Mergers and Beer

On Thursday 25 October AB Inbev announced that it will cut its dividend payment in half. In the background is its acquisition of SABMiller (and the accompanying spinoff of Miller Coors to the Canadian firm Molson, because even with a pro-business bias, the US Fair Trade Commission would not allow a merger that would give a single firm a 70% market share.

  • How has that merger fared?
  • Or is the dividend cut due to factors unrelated to the merger?

One piece of information is what’s been happening to the overall market. If we look at market shares, we can calculate that the main slice on which AB Inbev focuses changed by -2.3% in 2017. Alternatively, “regional” brewers production peaked at 19.0 million barrels in 2015, but was down to 17.9 million in 2017 (or -5.8% over 2 years); data from the Brewers Association.

  • So did the AB Inbev M&A strategy make sense?
  • Or did it merely overpay?
  • Or has it hit a temporary rough patch (eg, rising interest rates making it more important to repay than to rollover debt)?
  • Or did it fail to foresee the extent to which beer demand was falling so that it may be better off post-merger, but the merger wasn’t helpful enough to offset the secular decline in beer consumption?

Articles to read:

  1. AB InBev Cuts Dividend… (St Louis Post-Dispatch)
  2. AB InBev’s $100 Billion Hangover
  3. Bud (Dividend) Light Or Stella(r) Bargain?
  4. Merger cost synergies on Seeking Alpha
  5. Optimistic take on growth vs debt and on growth in China on Seeking Alpha and on other international segments.

2 thoughts on “Mergers and Beer

  1. “Luxury” beers have continued to grow and capture market share compared to mass produced domestic beers. This makes sense as the economy has improved, price of craft becomes less important, as well as shifting consumer tastes. A decrease in dividend payouts likely reflects the fact that market shares are falling for AB inbev as craft brewers take over. This shift coupled with the massive amount of capital required to complete the merger has led to InBev shifting away from high dividend payouts.

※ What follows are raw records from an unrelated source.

/-- Registers of chapter 03. -/
def regs03 : List RegDef := [
  { base := 0x100000, fields := fun _ _ => [⟨F.SEQ_CTRL_LOCK, .w1s, fun _ => true⟩,
      ⟨F.SEQ_CTRL_SWRESET, .wo, fun _ => true⟩,
      ⟨F.SEQ_CTRL_FAULTN_REACT, .rw, within 0 2⟩,
      ⟨F.SEQ_CTRL_RST_LIMIT, .rw, fun _ => true⟩,
      ⟨F.SEQ_CTRL_PROG_LIMIT, .rw, within 1 255⟩,
      ⟨F.SEQ_CTRL_PG_DEGLITCH, .rw, within 1 255⟩] },
  { base := 0x100004, fields := fun _ _ => [⟨F.SEQ_STATUS_STATE, .ro, fun _ => true⟩,
      ⟨F.SEQ_STATUS_PC, .ro, fun _ => true⟩,
      ⟨F.SEQ_STATUS_F, .ro, fun _ => true⟩,
      ⟨F.SEQ_STATUS_ROMONLY, .ro, fun _ => true⟩,
      ⟨F.SEQ_STATUS_PROG_REJECTED, .ro, fun _ => true⟩,
      ⟨F.SEQ_STATUS_PMB0_DEGRADED, .ro, fun _ => true⟩,
      ⟨F.SEQ_STATUS_PMB1_DEGRADED, .ro, fun _ => true⟩,
      ⟨F.SEQ_STATUS_RST_COUNT, .ro, fun _ => true⟩,
      ⟨F.SEQ_STATUS_FAULTN_LOW, .ro, fun _ => true⟩,
      ⟨F.SEQ_STATUS_FAULTN_DRIVE, .ro, fun _ => true⟩,
      ⟨F.SEQ_STATUS_GROUP_OFF, .ro, fun _ => true⟩] },
  { base := 0x100008, fields := fun _ _ => [⟨F.SEQ_FAULT_CAUSE, .w1c, fun _ => true⟩] },
  { base := 0x100100, stride := 4, count := 24, fields := fun _ i => [⟨F.SEQ_RAIL_CFG_GROUP i, .rw, fun _ => true⟩,
      ⟨F.SEQ_RAIL_CFG_REACT i, .rw, fun _ => true⟩,
      ⟨F.SEQ_RAIL_CFG_RETRIES i, .rw, fun _ => true⟩,
      ⟨F.SEQ_RAIL_CFG_BACKOFF i, .rw, fun _ => true⟩,
      ⟨F.SEQ_RAIL_CFG_ESSENTIAL i, .rw, fun _ => true⟩,
      ⟨F.SEQ_RAIL_CFG_ADC i, .rw, fun _ => true⟩,
      ⟨F.SEQ_RAIL_CFG_ADC_EN i, .rw, fun _ => true⟩,
      ⟨F.SEQ_RAIL_CFG_PG_TIMEOUT i, .rw, within 1 255⟩,
      ⟨F.SEQ_RAIL_CFG_PG_EN i, .rw, fun _ => true⟩] },
  { base := 0x100200, stride := 4, count := 24, fields := fun _ i => [⟨F.SEQ_RAIL_PMB_EN i, .rw, fun _ => true⟩,
      ⟨F.SEQ_RAIL_PMB_BUS i, .rw, fun _ => true⟩,
      ⟨F.SEQ_RAIL_PMB_ADDR i, .rw, fun _ => true⟩,
      ⟨F.SEQ_RAIL_PMB_PAGE i, .rw, fun _ => true⟩,
      ⟨F.SEQ_RAIL_PMB_PHASES i, .rw, fun _ => true⟩] },
  { base := 0x100300, stride := 4, count := 24, fields := fun _ i => [⟨F.SEQ_RAIL_STAT_LAST_CAUSE i, .ro, fun _ => true⟩,
      ⟨F.SEQ_RAIL_STAT_RETRY_COUNT i, .ro, fun _ => true⟩,
      ⟨F.SEQ_RAIL_STAT_ON i, .ro, fun _ => true⟩,
      ⟨F.SEQ_RAIL_STAT_ARMED i, .ro, fun _ => true⟩,
      ⟨F.SEQ_RAIL_STAT_IN_REACTION i, .ro, fun _ => true⟩,
      ⟨F.SEQ_RAIL_STAT_FAULTS i, .rs, fun _ => true⟩] },
  { base := 0x100400, stride := 4, count := 32, fields := fun _ i => [⟨F.SEQ_ADC_WIN_LOW i, .rw, fun _ => true⟩,
      ⟨F.SEQ_ADC_WIN_HIGH i, .rw, fun _ => true⟩,
      ⟨F.SEQ_ADC_WIN_FILTER i, .rw, fun _ => true⟩,
      ⟨F.SEQ_ADC_WIN_EN i, .rw, fun _ => true⟩] },
  { base := 0x100500, stride := 4, count := 32, fields := fun _ i => [⟨F.SEQ_ADC_VAL_CODE i, .ro, fun _ => true⟩,
      ⟨F.SEQ_ADC_VAL_OUTCNT i, .ro, fun _ => true⟩,
      ⟨F.SEQ_ADC_VAL_OUT i, .ro, fun _ => true⟩,
      ⟨F.SEQ_ADC_VAL_SCAN i, .ro, fun _ => true⟩] },
  { base := 0x100040, stride := 4, count := 8, fields := fun _ i => [⟨F.SEQ_GRP_CFG_SHARED i, .rw, fun _ => true⟩,
      ⟨F.SEQ_GRP_CFG_FOLLOW i, .rw, fun _ => true⟩,
      ⟨F.SEQ_GRP_CFG_OFFDLY i, .rw, within 1 255⟩] },
  { base := 0x100014, fields := fun _ _ => [⟨F.SEQ_PMB_CTRL_FAST0, .rw, fun _ => true⟩,
      ⟨F.SEQ_PMB_CTRL_FAST1, .rw, fun _ => true⟩,
      ⟨F.SEQ_PMB_CTRL_PEC_EN, .rw, fun _ => true⟩,
      ⟨F.SEQ_PMB_CTRL_POLL_MS, .rw, within 1 255⟩] },
  { base := 0x100018, fields := fun _ _ => [⟨F.SEQ_MARGIN_CH, .rw, within 0 23⟩,
      ⟨F.SEQ_MARGIN_STEP, .rw, stepOk⟩,
      ⟨F.SEQ_MARGIN_GO, .wo, fun _ => true⟩,
      ⟨F.SEQ_MARGIN_BUSY, .ro, fun _ => true⟩,
      ⟨F.SEQ_MARGIN_OK, .ro, fun _ => true⟩] },
  { base := 0x10001c, fields := fun _ _ => [⟨F.SEQ_PHASE_CFG_FIRST, .rw, fun _ => true⟩,
      ⟨F.SEQ_PHASE_CFG_COUNT, .rw, fun _ => true⟩,
      ⟨F.SEQ_PHASE_CFG_IMBAL, .rw, within 1 99⟩,
      ⟨F.SEQ_PHASE_CFG_MINCODE, .rw, fun _ => true⟩,
      ⟨F.SEQ_PHASE_CFG_EN, .rw, fun _ => true⟩] },
  { base := 0x10000c, fields := fun _ _ => [⟨F.SEQ_EN_STATE_LEVEL, .ro, fun _ => true⟩] },
  { base := 0x100010, fields := fun _ _ => [⟨F.SEQ_PG_STATE_LEVEL, .ro, fun _ => true⟩] },
  { base := 0x100600, stride := 4, count := 24, fields := fun _ i => [⟨F.SEQ_TELEM_VOUT i, .ro, fun _ => true⟩,
      ⟨F.SEQ_TELEM_IOUT i, .ro, fun _ => true⟩] },
  { base := 0x101000, stride := 4, count := 256, fields := fun _ i => [⟨F.SEQ_PROG_WORD i, .ro, fun _ => true⟩] }]

/-- Registers of chapter 04. -/
def regs04 : List RegDef := [
  { base := 0x108000, fields := fun _ _ => [⟨F.LKT_CFG_VMIN, .rw, fun _ => true⟩] },
  { base := 0x108004, fields := fun _ _ => [⟨F.LKT_CAP_CAP_UF, .rw, fun _ => true⟩,
      ⟨F.LKT_CAP_ILOAD, .rw, fun _ => true⟩,
      ⟨F.LKT_CAP_ICHG, .rw, fun _ => true⟩] },
  { base := 0x108008, fields := fun _ _ => [⟨F.LKT_VSCALE_VSCALE, .rw, fun _ => true⟩] },
  { base := 0x10800c, fields := fun _ _ => [⟨F.LKT_GAUGE_Q, .ro, fun _ => true⟩] },
  { base := 0x108010, fields := fun _ _ => [⟨F.LKT_STATUS_PTR, .ro, fun _ => true⟩,
      ⟨F.LKT_STATUS_READY, .ro, fun _ => true⟩,
      ⟨F.LKT_STATUS_ERASING, .ro, fun _ => true⟩,
      ⟨F.LKT_STATUS_NOR_FAIL, .rs, fun _ => true⟩,
      ⟨F.LKT_STATUS_DISAGREE, .ro, fun _ => true⟩,
      ⟨F.LKT_STATUS_DROPPED, .rs, fun _ => true⟩] },
  { base := 0x108014, fields := fun _ _ => [⟨F.LKT_SEQ_SEQNUM, .ro, fun _ => true⟩] },
  { base := 0x108018, fields := fun _ _ => [⟨F.LKT_RD_IDX_IDX, .rw, fun _ => true⟩,
      ⟨F.LKT_RD_IDX_GO, .wo, fun _ => true⟩,
      ⟨F.LKT_RD_IDX_STATE, .ro, fun _ => true⟩] },
  { base := 0x108040, stride := 4, count := 16, fields := fun _ i => [⟨F.LKT_RD_DATA_DATA i, .ro, fun _ => true⟩] }]

/-- Registers of chapter 05. -/
def regs05 : List RegDef := [
  { base := 0x200000, fields := fun _ _ => [⟨F.BOOT_STATUS_STAGE, .ro, fun _ => true⟩,
      ⟨F.BOOT_STATUS_COPY, .ro, fun _ => true⟩,
      ⟨F.BOOT_STATUS_VERIFIED, .ro, fun _ => true⟩,
      ⟨F.BOOT_STATUS_DRAM_READY, .ro, fun _ => true⟩,
      ⟨F.BOOT_STATUS_DRAM_FAIL, .ro, fun _ => true⟩,
      ⟨F.BOOT_STATUS_CFG_PARTIAL, .ro, fun _ => true⟩,
      ⟨F.BOOT_STATUS_DRAM_BUSY, .ro, fun _ => true⟩] },
  { base := 0x200004, fields := fun _ _ => [⟨F.BOOT_CAUSE_LAST, .ro, fun _ => true⟩,
      ⟨F.BOOT_CAUSE_SEEN, .w1c, fun _ => true⟩,
      ⟨F.BOOT_CAUSE_WDT_COUNT, .rs, fun _ => true⟩] },
  { base := 0x200008, fields := fun _ _ => [⟨F.BOOT_ERR_ERR_A, .ro, fun _ => true⟩,
      ⟨F.BOOT_ERR_ERR_B, .ro, fun _ => true⟩] },
  { base := 0x20000c, fields := fun _ _ => [⟨F.BOOT_GEN_GENERATION, .ro, fun _ => true⟩] },
  { base := 0x200010, fields := fun _ _ => [⟨F.BOOT_SFDP_MODE, .ro, fun _ => true⟩,
      ⟨F.BOOT_SFDP_ERSUSP, .ro, fun _ => true⟩,
      ⟨F.BOOT_SFDP_SIZE_LOG2, .ro, fun _ => true⟩,
      ⟨F.BOOT_SFDP_PRESENT, .ro, fun _ => true⟩] },
  { base := 0x200014, fields := fun _ _ => [⟨F.BOOT_STANDING_STATE, .ro, fun _ => true⟩,
      ⟨F.BOOT_STANDING_CAUSE, .ro, fun _ => true⟩,
      ⟨F.BOOT_STANDING_GO, .wo, fun _ => true⟩] },
  { base := 0x200018, fields := fun _ _ => [⟨F.BOOT_WDT_PERIOD, .rw, fun _ => true⟩,
      ⟨F.BOOT_WDT_SRC, .rw, fun _ => true⟩] },
  { base := 0x20001c, fields := fun _ _ => [⟨F.BOOT_WDT_KICK_KICK, .wo, fun _ => true⟩] },
  { base := 0x200040, stride := 4, count := 12, fields := fun _ i => [⟨F.BOOT_KEYHASH_HASH i, .ro, fun _ => true⟩] }]

/-- Registers of chapter 06. -/
def regs06 : List RegDef := [
  { base := 0x0, fields := fun _ _ => [⟨F.GLB_ID_PART, .ro, fun _ => true⟩,
      ⟨F.GLB_ID_STEP, .ro, fun _ => true⟩] },
  { base := 0x4, fields := fun _ _ => [⟨F.GLB_STRAP_CHIPID, .ro, fun _ => true⟩,
      ⟨F.GLB_STRAP_BOOT, .ro, fun _ => true⟩,
      ⟨F.GLB_STRAP_PAIR, .ro, fun _ => true⟩,
      ⟨F.GLB_STRAP_SEQROM, .ro, fun _ => true⟩] },
  { base := 0x8, wide := true, fields := fun _ _ => [⟨F.GLB_UPTIME_US, .ro, fun _ => true⟩] },
  { base := 0x10, fields := fun _ _ => [⟨F.GLB_FUSE_ENC_EN, .ro, fun _ => true⟩,
      ⟨F.GLB_FUSE_CLASP_EN, .ro, fun _ => true⟩,
      ⟨F.GLB_FUSE_PAIR_EN, .ro, fun _ => true⟩,
      ⟨F.GLB_FUSE_KEYHASH_SET, .ro, fun _ => true⟩] },
  { base := 0x14, fields := fun _ _ => [⟨F.GLB_DOMAIN_CORE_ON, .ro, fun _ => true⟩,
      ⟨F.GLB_DOMAIN_TILE_ON, .ro, fun _ => true⟩] },
  { base := 0x20, stride := 4, count := 4, fields := fun _ i => [⟨F.GLB_SCRATCH_DATA i, .rw, fun _ => true⟩] },
  { base := 0x300000, fields := fun _ _ => [⟨F.PCI_STATUS_SPEED, .ro, fun _ => true⟩,
      ⟨F.PCI_STATUS_WIDTH, .ro, fun _ => true⟩,
      ⟨F.PCI_STATUS_DL_UP, .ro, fun _ => true⟩,
      ⟨F.PCI_STATUS_HCP_STALL, .ro, fun _ => true⟩,
      ⟨F.PCI_STATUS_D3, .ro, fun _ => true⟩] },
  { base := 0x300008, fields := fun _ _ => [⟨F.PCI_ERR_REG_ACCESS, .w1c, fun _ => true⟩,
      ⟨F.PCI_ERR_DOMAIN_OFF, .w1c, fun _ => true⟩,
      ⟨F.PCI_ERR_BAR2_HOLE, .w1c, fun _ => true⟩,
      ⟨F.PCI_ERR_P2P_VIOLATION, .w1c, fun _ => true⟩,
      ⟨F.PCI_ERR_CPL_FAIL, .w1c, fun _ => true⟩,
      ⟨F.PCI_ERR_FIRST, .ro, fun _ => true⟩,
      ⟨F.PCI_ERR_COUNT, .rs, fun _ => true⟩] },
  { base := 0x300010, wide := true, fields := fun _ _ => [⟨F.PCI_ERR_ADDR_ADDR, .ro, fun _ => true⟩] },
  { base := 0x300018, fields := fun _ _ => [⟨F.PCI_ERR_RID_RID, .ro, fun _ => true⟩] },
  { base := 0x300020, fields := fun _ _ => [⟨F.PCI_BAR2_CTRL_EN, .rw, fun _ => true⟩,
      ⟨F.PCI_BAR2_CTRL_KEYSEL, .rw, fun _ => true⟩,
      ⟨F.PCI_BAR2_CTRL_SIZE, .ro, fun _ => true⟩] },
  { base := 0x300028, wide := true, fields := fun _ _ => [⟨F.PCI_BAR2_BASE_BASE, .rw, fun _ => true⟩] },
  { base := 0x300100, stride := 4, count := 128, fields := fun _ i => [⟨F.PCI_IRQ_MAP_VECTOR i, .rw, fun _ => true⟩,
      ⟨F.PCI_IRQ_MAP_EN i, .rw, fun _ => true⟩] },
  { base := 0x300400, fields := fun _ _ => [⟨F.PCI_P2P_CTRL_FILTER, .rw, fun _ => true⟩] },
  { base := 0x300440, stride := 32, count := 8, fields := fun _ i => [⟨F.PCI_AP_CFG_RID i, .rw, fun _ => true⟩,
      ⟨F.PCI_AP_CFG_RID_MASK i, .rw, fun _ => true⟩] },
  { base := 0x300444, stride := 32, count := 8, fields := fun _ i => [⟨F.PCI_AP_CTL_EN i, .rw, fun _ => true⟩,
      ⟨F.PCI_AP_CTL_SLOT_LOG2 i, .rw, within 12 24⟩,
      ⟨F.PCI_AP_CTL_CTX i, .rw, fun _ => true⟩] },
  { base := 0x300448, stride := 32, count := 8, fields := fun _ i => [⟨F.PCI_AP_SEM_SEM i, .rw, fun _ => true⟩] },
  { base := 0x30044c, stride := 32, count := 8, fields := fun _ i => [⟨F.PCI_AP_DROPS_DROPS i, .ro, fun _ => true⟩] },
  { base := 0x300450, stride := 32, count := 8, wide := true, fields := fun _ i => [⟨F.PCI_AP_BASE_ADDR i, .rw, fun _ => true⟩] },
  { base := 0x300458, stride := 32, count := 8, wide := true, fields := fun _ i => [⟨F.PCI_AP_LIMIT_ADDR i, .rw, fun _ => true⟩] }]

  2. In addition to the growth of the craft beer industry, several foreign currencies have lost a lot of their value. While the U.S. is AB Inbev’s primary market, foreign countries serve as emerging markets for the beer company. Markets including Brazil and Argentina continue to lose value in the foreign exchange market, crippling AB Inbev’s profits abroad. While I think the primary issue for AB Inbev is the pervasion of small craft brewing upstarts, one should not overlook the present currency issues in secondary markets.